I met her at the hotel on Sunday February 28th, which was the day after Berlin’s last Jews – some ten thousand people – had been arrested for deportation to ghettoes in the East. Franz Meyer was a worker at the Osram electric light-bulb factory in Wilmersdorf, which was where he was arrested, but before this he had been a doctor, and this was how he came to find himself working as a medical orderly on a German hospital ship that had been attacked and sunk by a British submarine off the coast of Norway in August 1941. My boss and the Bureau chief, Johannes Goldsche, had tried to investigate the case, but at the time it was thought that there had been no survivors. So when Renata Matter told me about Franz Meyer’s story, I went to see his wife at their apartment in Lützowerstrasse.
It was a short walk from my own apartment on Fasanenstrasse, with a view of the canal and the local town hall, and only a short walk from the Schulstrasse synagogue where many of Berlin’s Jews had been held in transit on their way to an unknown fate in the East. Meyer had only escaped arrest himself because he was a Mischehe – a Jew who was married to a German.
From the wedding photograph on the Biedermeier sideboard it was easy to see what they saw in each other. Franz Meyer was absurdly handsome and very like Franchot Tone, the movie actor who was once married to Joan Crawford. Siv was just beautiful, and there’s nothing absurd about that; more importantly so were her three sisters, Klara, Frieda and Hedwig, all of whom were present when I met their sister for the first time.
‘Why didn’t your husband come forward before?’ I asked Siv Meyer over a cup of ersatz coffee, which was the only kind of coffee anyone had now. ‘This incident took place on August 30th 1941. Why is he only willing to speak about it now?’
‘Clearly you don’t know very much about what it’s like to be a Jew in Berlin,’ she said.
‘You’re right. I don’t.’
‘No Jew wants to draw attention to himself by being a part of any inquiry in Germany. Even if it is a good cause.’
I shrugged. ‘I can understand that,’ I said. ‘A witness for the Bureau one day and a prisoner of the Gestapo the next. On the other hand I do know what it’s like to be a Jew in the East, and if you want to prevent your husband from ending up there I hope you’re telling the truth about all this. At the War Crimes Bureau we get lots of people who try to waste our time.’
‘You were in the East?’
‘Minsk,’ I said, simply. ‘They sent me back here to Berlin and the War Crimes Bureau for questioning my orders.’

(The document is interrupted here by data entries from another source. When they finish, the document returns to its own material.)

-- ==== Sys2Proof/Machine/Ops.lean ====
section
/-! DEFINITION. The shared operations: ending a step with or without a reply, diagnostics (60_exceptions.md
R250), raising an error kind (R221), the evaluator (R230), and the transport's exchange (20_memory.md R78). -/

namespace Sys2Proof.Machine

/-- End a read: the word goes back to the host (R120). -/
def answer (v : Word) (s : State) : Host.Outcome State Fault Refusal := .next { s with reply := some v }

/-- End a write or an event: nothing is returned (R121). -/
def done (s : State) : Host.Outcome State Fault Refusal := .next { s with reply := none }

/-- `diag(d)` (R250). -/
def emit (d : Diag) (s : State) : State := { s with diags := s.diags ++ [d] }

/-- `if b then diag(d)`. -/
def emitIf (b : Bool) (d : Diag) (s : State) : State := if b then emit d s else s

/-! The block's analogue of taking an exception: `raise` and then `Evaluate` (R221, R230, R241). -/

/-- `raise CommandBusy` (R221). -/
def raiseCommandBusy (s : State) : State :=
  { s with errorStatus := s.errorStatus ||| bitMask s.cfg.layout.errorStatus.cmdbusy }

/-- `raise InvalidCsid` (R221). -/
def raiseInvalidCsid (s : State) : State :=
  { s with errorStatus := s.errorStatus ||| bitMask s.cfg.layout.errorStatus.csidinval }

/-- The error line fires: it is enabled, its bit is not latched, and it has a cause (R230). -/
def errorFires (s : State) : Bool :=
  bitSet s.intrEnable s.cfg.layout.intrEnable.error &&
  !bitSet s.intrState s.cfg.layout.intrState.error && errCause s

/-- The event line fires (R230). -/
def eventFires (s : State) : Bool :=
  bitSet s.intrEnable s.cfg.layout.intrEnable.spiEvent &&
  !bitSet s.intrState s.cfg.layout.intrState.spiEvent && evtCause s

/-- `Evaluate(s)` (R230): latch the bit of each line that fires. The two lines are independent, neither reads
what the other writes. -/
def evaluate (s : State) : State :=
  { s with intrState := s.intrState |||
      flagWord (errorFires s) s.cfg.layout.intrState.error |||
      flagWord (eventFires s) s.cfg.layout.intrState.spiEvent }

/-- The acknowledge, the analogue of a return from an exception: INTR_STATE bits written 1 are cleared
(R234, R242). -/
def acknowledge (v : Word) (s : State) : State := { s with intrState := clearOnes s.intrState v }

/-! The transport. -/

/-- What the transport answers to `exchange(b)`: the next byte the environment has put forward, and past
these a free value (R78, D31; log entry 7). -/
def response (b : Byte) (s : State) : Byte :=
  match s.answers with
  | r :: _ => r
  | [] => Config.transport s.xlog b

/-- The byte the next iteration sends: the oldest of the transmit FIFO, 0x00 when it is empty (R183). -/
def sendByte (s : State) : Byte :=
  match pop s.tx with
  | some (b, _) => b
  | none => 0

/-- The transmit FIFO after that pop (R161, R183). -/
def txRest (s : State) : List Byte :=
  match pop s.tx with
  | some (_, rest) => rest
  | none => s.tx

/-- One iteration of R183's loop: pop or filler, `exchange`, the pair into the log, `push` of the answer. -/
def exchangeOne (s : State) : State :=
  { s with
    tx      := txRest s
    rx      := (push s.rx s.cfg.rxCap (response (sendByte s) s)).2
    xlog    := s.xlog ++ [(sendByte s, response (sendByte s) s)]
    answers := s.answers.tail }

/-- Exactly `n` iterations (R183). -/
def exchangeLoop : Nat → State → State
  | 0, s => s
  | n + 1, s => exchangeLoop n (exchangeOne s)

end Sys2Proof.Machine
end

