/-- Settles O9: taking the head off the inbox keeps the invariant, so what `exec` does there `step` does. -/
theorem enabledOperationsAlwaysComplete : Obligations.EnabledOperationsAlwaysComplete := by
  refine fun s hinv => ⟨fun i => exec_next_of_enabled hinv, step_ne_fault hinv, fun r rest i hbox hdec hi => ?_⟩
  have hinv' : StateInv { s with inbox := rest } := { hinv with }
  rw [step_of_inbox hbox hdec]
  exact exec_next_of_enabled hinv' hi

/-! The fifteen writes (R121). -/

theorem enabled_of_isWrite {i : Instr} (s : State) (h : isWrite i = true) : Enabled i s := by
  rintro rfl; cases h

theorem isWrite_write (r : Reg) (v : Word) : isWrite (.write r v) = true := by
  cases r <;> rfl

/-- A bus access with `we` 1 is a write, of a register or of a bad offset. -/
theorem isWrite_decodeBus (c : Config) (off v : Word) : isWrite (decodeBus c true off v) = true := by
  unfold decodeBus
  cases regAt c off with
  | some r => exact isWrite_write r v
  | none => rfl

theorem replyOf_of_isWrite {i : Instr} (s : State) (h : isWrite i = true) : replyOf i s = none := by
  cases i <;> cases h <;> rfl

/-- Settles O11: a write never stops under the invariant, and has no reply. -/
theorem everyBusWriteCompletesWithoutReply : Obligations.EveryBusWriteCompletesWithoutReply := by
  intro s off v rest hinv hbox
  have hdec := decode_writeCode s.cfg off v
  have hwrite := isWrite_decodeBus s.cfg off v
  have hinv' : StateInv { s with inbox := rest } := { hinv with }
  have hexec := exec_of_not_stops (not_stops_of_enabled hinv' (enabled_of_isWrite _ hwrite))
  exact ⟨_, _, hdec, hwrite, hexec, (step_of_inbox hbox hdec).trans hexec, replyOf_of_isWrite _ hwrite⟩

end Sys2Proof.Machine
end

-- ==== Proofs of the family other: STATUS (O16, O17, O18) ====
section
/-! PROOF. The derived STATUS word, field by field and as one number (10_state.md R30, R36, R38). -/

namespace Sys2Proof.Machine

open Sys2Proof.Claims

/-! Where the live fields of STATUS lie. -/

/-- The bits of the live flags. -/
def statusFlags (l : StatusLayout) : List Nat := [l.rxempty, l.rxfull, l.txempty, l.txfull, l.ready]

theorem status_qd_fit {c : Config} (h : c.wf = true) :
    c.layout.status.txqd.lsb + c.layout.status.txqd.width ≤ 32 ∧
    c.layout.status.rxqd.lsb + c.layout.status.rxqd.width ≤ 32 := by
  obtain ⟨-, hwf, -⟩ := fieldsWf_of_wf h
  exact ⟨(fits_of_fieldsWf hwf (f := c.layout.status.txqd) (by simp [StatusLayout.fields])).2,
    (fits_of_fieldsWf hwf (f := c.layout.status.rxqd) (by simp [StatusLayout.fields])).2⟩

theorem status_qd_disjoint {c : Config} (h : c.wf = true) :
    c.layout.status.txqd.lsb + c.layout.status.txqd.width ≤ c.layout.status.rxqd.lsb ∨
    c.layout.status.rxqd.lsb + c.layout.status.rxqd.width ≤ c.layout.status.txqd.lsb := by
  obtain ⟨-, hwf, -⟩ := fieldsWf_of_wf h
  have hdisj := pairwise_disjoint_of_fieldsWf hwf
  simp only [StatusLayout.fields, List.pairwise_cons, List.forall_mem_cons] at hdisj
  exact hdisj.1.1

theorem status_qd_disjoint_flags {c : Config} (h : c.wf = true) {i : Nat} (hi : i ∈ statusFlags c.layout.status) :
    (c.layout.status.txqd.lsb + c.layout.status.txqd.width ≤ i ∨ i < c.layout.status.txqd.lsb) ∧
    (c.layout.status.rxqd.lsb + c.layout.status.rxqd.width ≤ i ∨ i < c.layout.status.rxqd.lsb) := by
  obtain ⟨-, hwf, -⟩ := fieldsWf_of_wf h
  have hdisj := pairwise_disjoint_of_fieldsWf hwf
  simp only [StatusLayout.fields, List.pairwise_cons, List.forall_mem_cons, oneBit, Nat.succ_le_iff] at hdisj
  simp only [statusFlags, List.mem_cons, List.not_mem_nil, or_false] at hi
  rcases hi with rfl | rfl | rfl | rfl | rfl <;> simp only [hdisj, and_self]

/-! The occupancies. -/

theorem fieldVal_eq {f : Field} {v : Word} {n : Nat} (hn : n < 2 ^ f.width)
    (h : ∀ k < f.width, bitSet v (f.lsb + k) = n.testBit k) : fieldVal f v = n := by
  refine Nat.eq_of_testBit_eq fun k => ?_
  rw [fieldVal, BitVec.testBit_toNat, BitVec.getLsbD_extractLsb']
  by_cases hk : k < f.width
  · rw [decide_eq_true hk, Bool.true_and]; exact h k hk
  · have hz : n.testBit k = false :=
      Nat.testBit_lt_two_pow (hn.trans_le (Nat.pow_le_pow_right (by decide) (Nat.le_of_not_lt hk)))
    simp [hk, hz]

/-- Outside the flags of STATUS only the occupancies are live. -/
theorem bitSet_statusWord_of_not_flag {s : State} (h : s.cfg.wf = true) {k : Nat}
    (hk : ∀ i ∈ statusFlags s.cfg.layout.status, i ≠ k) :
    bitSet (statusWord s) k =
      ((decide (s.cfg.layout.status.txqd.lsb ≤ k) &&
          decide (k < s.cfg.layout.status.txqd.lsb + s.cfg.layout.status.txqd.width) &&
          (statusTxqd s).testBit (k - s.cfg.layout.status.txqd.lsb)) ||
       (decide (s.cfg.layout.status.rxqd.lsb ≤ k) &&
          decide (k < s.cfg.layout.status.rxqd.lsb + s.cfg.layout.status.rxqd.width) &&
          (statusRxqd s).testBit (k - s.cfg.layout.status.rxqd.lsb))) := by
  obtain ⟨htx, hrx⟩ := status_qd_fit h
  simp only [statusFlags, List.forall_mem_cons] at hk
  simp [bitSet_statusWord htx hrx, hk]

theorem not_in_field {l w k : Nat} (h : k < l ∨ l + w ≤ k) : (decide (l ≤ k) && decide (k < l + w)) = false := by
  simp only [Bool.and_eq_false_iff, decide_eq_false_iff_not]; omega

theorem fieldVal_txqd {s : State} (h : s.cfg.wf = true) :
    fieldVal s.cfg.layout.status.txqd (statusWord s) = statusTxqd s := by
  refine fieldVal_eq (statusTxqd_lt s) fun k hk => ?_
  rw [bitSet_statusWord_of_not_flag h fun i hi => by have := (status_qd_disjoint_flags h hi).1; omega,
    not_in_field (l := s.cfg.layout.status.rxqd.lsb) (by have := status_qd_disjoint h; omega)]
  simp [hk]

theorem fieldVal_rxqd {s : State} (h : s.cfg.wf = true) :
    fieldVal s.cfg.layout.status.rxqd (statusWord s) = statusRxqd s := by
  refine fieldVal_eq (statusRxqd_lt s) fun k hk => ?_
  rw [bitSet_statusWord_of_not_flag h fun i hi => by have := (status_qd_disjoint_flags h hi).2; omega,
    not_in_field (l := s.cfg.layout.status.txqd.lsb) (by have := status_qd_disjoint h; omega)]
  simp [hk]

/-! STATUS as one number: its fields under the default layout, from bit 0 upwards. -/

theorem toNat_fieldWord {f : Field} {n : Nat} (hf : f.lsb + f.width ≤ 32) (hn : n < 2 ^ f.width) :
    (fieldWord f n).toNat = n * 2 ^ f.lsb := by
  have hlt : n * 2 ^ f.lsb < 2 ^ 32 := calc
    n * 2 ^ f.lsb < 2 ^ f.width * 2 ^ f.lsb := Nat.mul_lt_mul_of_pos_right hn (Nat.two_pow_pos _)
    _ = 2 ^ (f.lsb + f.width) := by rw [← Nat.pow_add, Nat.add_comm]
    _ ≤ 2 ^ 32 := Nat.pow_le_pow_right (by decide) hf
  have hn32 : n < 2 ^ 32 := (Nat.le_mul_of_pos_right n (Nat.two_pow_pos _)).trans_lt hlt
  rw [fieldWord, BitVec.toNat_shiftLeft, BitVec.toNat_ofNat, Nat.mod_eq_of_lt hn32, Nat.shiftLeft_eq,
    Nat.mod_eq_of_lt hlt]

/-- Or with a word that lies above adds it. -/
theorem toNat_or_above {a b : Word} {i m : Nat} (ha : a.toNat < 2 ^ i) (hb : b.toNat = m * 2 ^ i) :
    (a ||| b).toNat = a.toNat + b.toNat := by
  rw [BitVec.toNat_or, hb, Nat.mul_comm, Nat.or_comm, ← Nat.two_pow_add_eq_or_of_lt ha, Nat.add_comm]

theorem toNat_flagWord {i : Nat} (hi : i < 32) (b : Bool) : (flagWord b i).toNat = b.toNat * 2 ^ i := by
  have hlt : 2 ^ i < 2 ^ 32 := Nat.pow_lt_pow_right (by decide) hi
  cases b
  · simp [flagWord]
  · rw [flagWord, if_pos rfl, bitMask, BitVec.toNat_twoPow, Nat.mod_eq_of_lt hlt, Bool.toNat_true, Nat.one_mul]

/-- A flag above a word adds its bit, and leaves the word below any higher bit `j`. -/
theorem toNat_or_flagWord {a : Word} {i j : Nat} (hij : i < j) (hj : j ≤ 32) (ha : a.toNat < 2 ^ i) (b : Bool) :
    (a ||| flagWord b i).toNat = a.toNat + (if b then 2 ^ i else 0) ∧ (a ||| flagWord b i).toNat < 2 ^ j := by
  have hb := toNat_flagWord (hij.trans_le hj) b
  have hpow : 2 ^ i + 2 ^ i ≤ 2 ^ j := by
    rw [← Nat.two_mul, ← Nat.pow_succ']; exact Nat.pow_le_pow_right (by decide) hij
  rw [toNat_or_above ha hb, hb]
  cases b
  · simp only [Bool.toNat_false, Nat.zero_mul, Bool.false_eq_true, if_false, true_and]; omega
  · simp only [Bool.toNat_true, Nat.one_mul, if_true, true_and]; omega

theorem statusWord_toNat {s : State} (hlay : s.cfg.layout = defaultLayout) :
    (statusWord s).toNat =
      statusTxqd s + statusRxqd s * 2 ^ 8 +
      (if statusRxempty s then 2 ^ 24 else 0) + (if statusRxfull s then 2 ^ 25 else 0) +
      (if statusTxempty s then 2 ^ 28 else 0) + (if statusTxfull s then 2 ^ 29 else 0) +
      (if statusReady s then 2 ^ 31 else 0) := by
  have htx : statusTxqd s < 2 ^ 8 := by have h := statusTxqd_lt s; rw [hlay] at h; exact h
  have hrx : statusRxqd s < 2 ^ 8 := by have h := statusRxqd_lt s; rw [hlay] at h; exact h
  have hlow : (fieldWord ⟨0, 8⟩ (statusTxqd s)).toNat = statusTxqd s :=
    (toNat_fieldWord (by decide) htx).trans (Nat.mul_one _)
  have hhigh : (fieldWord ⟨8, 8⟩ (statusRxqd s)).toNat = statusRxqd s * 2 ^ 8 :=
    toNat_fieldWord (by decide) hrx
  have hqd := toNat_or_above (hlow.trans_lt htx) hhigh
  rw [hlow, hhigh] at hqd
  obtain ⟨hrxempty, h25⟩ := toNat_or_flagWord (i := 24) (j := 25) (by decide) (by decide) (hqd.trans_lt (by omega))
    (statusRxempty s)
  obtain ⟨hrxfull, h28⟩ := toNat_or_flagWord (j := 28) (by decide) (by decide) h25 (statusRxfull s)
  obtain ⟨htxempty, h29⟩ := toNat_or_flagWord (j := 29) (by decide) (by decide) h28 (statusTxempty s)
  obtain ⟨htxfull, h31⟩ := toNat_or_flagWord (j := 31) (by decide) (by decide) h29 (statusTxfull s)
  obtain ⟨hready, -⟩ := toNat_or_flagWord (j := 32) (by decide) (by decide) h31 (statusReady s)
  simp only [statusWord, hlay, defaultLayout]
  rw [hready, htxfull, htxempty, hrxfull, hrxempty, hqd]

/-- Settles O17: the occupancies bit by bit, READY as a cause input, and the number by its parts. -/
theorem statusWordMirrorsQueuesAndEngine : Obligations.StatusWordMirrorsQueuesAndEngine := by
  intro s h
  refine ⟨fieldVal_txqd h, fieldVal_rxqd h, ?ready, fun k _ htx hrx h1 h2 h3 h4 h5 => ?dead, fun hlay => ?number⟩
  case ready =>
    obtain ⟨hready, -, -⟩ := bitSet_statusWord_causes h
    rw [hready, statusReady, decide_eq_true_eq]
  case dead =>
    have hk : ∀ i ∈ statusFlags s.cfg.layout.status, i ≠ k := by
      simp [statusFlags, h1.symm, h2.symm, h3.symm, h4.symm, h5.symm]
    simp only [bitSet_statusWord_of_not_flag h hk, not_in_field htx, not_in_field hrx, Bool.false_and, Bool.or_self]
  case number =>
    rw [statusWord_toNat hlay]
    simp only [statusTxqd, statusRxqd, qd, statusRxempty, statusRxfull, statusTxempty, statusTxfull, statusReady,
      decide_eq_true_eq, hlay]
    rfl

/-! The flags. -/

/-- The two flags that are no cause inputs, by the argument of `bitSet_statusWord_causes`. -/
theorem bitSet_statusWord_flags {s : State} (h : s.cfg.wf = true) :
    bitSet (statusWord s) s.cfg.layout.status.txfull = statusTxfull s ∧
    bitSet (statusWord s) s.cfg.layout.status.rxempty = statusRxempty s := by
  obtain ⟨-, hwf, -⟩ := fieldsWf_of_wf h
  obtain ⟨htx, hrx⟩ := status_qd_fit h
  have hfits : ∀ f ∈ s.cfg.layout.status.fields, f.lsb + f.width ≤ 32 :=
    fun f hf => (fits_of_fieldsWf hwf hf).2
  have hdisj := pairwise_disjoint_of_fieldsWf hwf
  simp only [StatusLayout.fields, List.forall_mem_cons, oneBit, Nat.succ_le_iff] at hfits
  simp only [StatusLayout.fields, List.pairwise_cons, List.forall_mem_cons, oneBit, oneBit_disjoint_iff,
    field_disjoint_oneBit_iff] at hdisj
  simp [bitSet_statusWord htx hrx, hfits, hdisj]

/-- Settles O18: the four flags are decisions about a length, and no length is 0 and a capacity. -/
theorem emptyAndFullFlagsAreExact : Obligations.EmptyAndFullFlagsAreExact := by
  intro s h
  obtain ⟨-, htxempty, hrxfull⟩ := bitSet_statusWord_causes h
  obtain ⟨htxfull, hrxempty⟩ := bitSet_statusWord_flags h
  obtain ⟨-, htxcap, hrxcap⟩ := numCs_caps_pos h
  rw [htxempty, htxfull, hrxempty, hrxfull, statusTxempty, statusTxfull, statusRxempty, statusRxfull]
  refine ⟨decide_eq_true_iff, decide_eq_true_iff, decide_eq_true_iff, decide_eq_true_iff, ?_, ?_,
    fun hcap hlen => ?_⟩
  · simp only [Bool.and_eq_false_iff, decide_eq_false_iff_not]; omega
  · simp only [Bool.and_eq_false_iff, decide_eq_false_iff_not]; omega
  · rw [← decide_not, decide_eq_decide]; omega

/-- Settles O16: the two words are those of closed states. -/
theorem statusReadReturnsTheDerivedWord : Obligations.StatusReadReturnsTheDerivedWord := by
  refine ⟨fun s v => ⟨fun h => (decode_at_offset h (r := .status) (off := 0x14) rfl v).1,
    exec_of_not_stops (i := .rdStatus) id⟩, by decide, fun t h => ?_⟩
  obtain ⟨-, rfl⟩ := exec_next h
  decide

end Sys2Proof.Machine
end

-- ==== Proofs of the family other: the reads and RXDATA (O15, O19, O20, O29) ====
section
/-! PROOF. What a read returns and that only RD.RXDATA changes anything (20_memory.md R75, 41_fifo_data.md R164). -/

namespace Sys2Proof.Machine

open Sys2Proof.Claims

/-- Settles O15: the three reads answer the literal 0, and their `effect` is the state itself. -/
theorem writeOnlyRegistersReadZero : Obligations.WriteOnlyRegistersReadZero :=
  fun _ => ⟨exec_of_not_stops (i := .rdIntrTest) id, exec_of_not_stops (i := .rdAlertTest) id,
    exec_of_not_stops (i := .rdTxdata) id⟩

/-- Settles O29: the `effect` of RD.BAD is its diagnostic. -/
theorem badOffsetReadReturnsZero : Obligations.BadOffsetReadReturnsZero :=
  fun _ off => exec_of_not_stops (i := .rdBad off) id

/-! The loop of RD.RXDATA (R164). -/

theorem popLanes_snd (k i : Nat) (w : Word) (q : List Byte) : (popLanes k i w q).2 = q.drop k := by
  induction k generalizing i w q with
  | zero => rfl
  | succ k ih =>
    cases q with
    | nil => rfl
    | cons b rest => exact ih (i + 1) _ rest

theorem bitSet_zext_shiftLeft (b : Byte) (i j m : Nat) (hj : 8 * j + m < 32) (hm : m < 8) :
    bitSet (zext b <<< (8 * i)) (8 * j + m) = (decide (i = j) && b.getLsbD m) := by
  simp only [bitSet, zext, BitVec.getLsbD_shiftLeft, BitVec.getLsbD_setWidth]
  rcases Nat.lt_trichotomy i j with h | h | h
  · have hge : 8 ≤ 8 * j + m - 8 * i := by omega
    simp [BitVec.getLsbD_of_ge b _ hge, Nat.ne_of_lt h]
  · subst h
    simp [hj, show m < 32 by omega]
  · simp [show 8 * j + m < 8 * i by omega, Nat.ne_of_gt h]

/-- Lane `j` of the word holds the byte that iteration `j - i` of the loop pops. -/
theorem bitSet_popLanes (k i : Nat) (w : Word) (q : List Byte) (j m : Nat) (hj : 8 * j + m < 32) (hm : m < 8) :
    bitSet (popLanes k i w q).1 (8 * j + m) =
      (bitSet w (8 * j + m) || (decide (i ≤ j ∧ j < i + k) && (q.getD (j - i) 0).getLsbD m)) := by
  induction k generalizing i w q with
  | zero => simp [popLanes, show ¬ (i ≤ j ∧ j < i) by omega]
  | succ k ih =>
    cases q with
    | nil => simp [popLanes]
    | cons b rest =>
      rw [popLanes, pop_cons]
      simp only [ih, bitSet_or, bitSet_zext_shiftLeft b i j m hj hm, Bool.or_assoc]
      rcases Nat.lt_trichotomy i j with h | h | h
      · have hsub : j - i = j - (i + 1) + 1 := by omega
        have hiff : (i + 1 ≤ j ∧ j < i + 1 + k) ↔ (i ≤ j ∧ j < i + (k + 1)) := by omega
        simp only [hsub, List.getD_cons_succ, hiff, decide_eq_false (Nat.ne_of_lt h), Bool.false_and, Bool.false_or]
      · subst h; simp
      · simp [Nat.ne_of_gt h, show ¬ i + 1 ≤ j by omega, show ¬ i ≤ j by omega]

‘What’s happening out there? In the ghettoes? In the concentration camps? One hears so many different stories about what resettlement amounts to.’
I shrugged. ‘I don’t think the stories even get close to the horror of what’s happening in the eastern ghettoes. And by the way, there is no resettlement. There’s just starvation and death.’
Siv Meyer let out a sigh and then exchanged a glance with her sisters. I was fond of looking at her three sisters myself. It made a very pleasant change to take a deposition from an attractive and well-spoken woman instead of an injured soldier.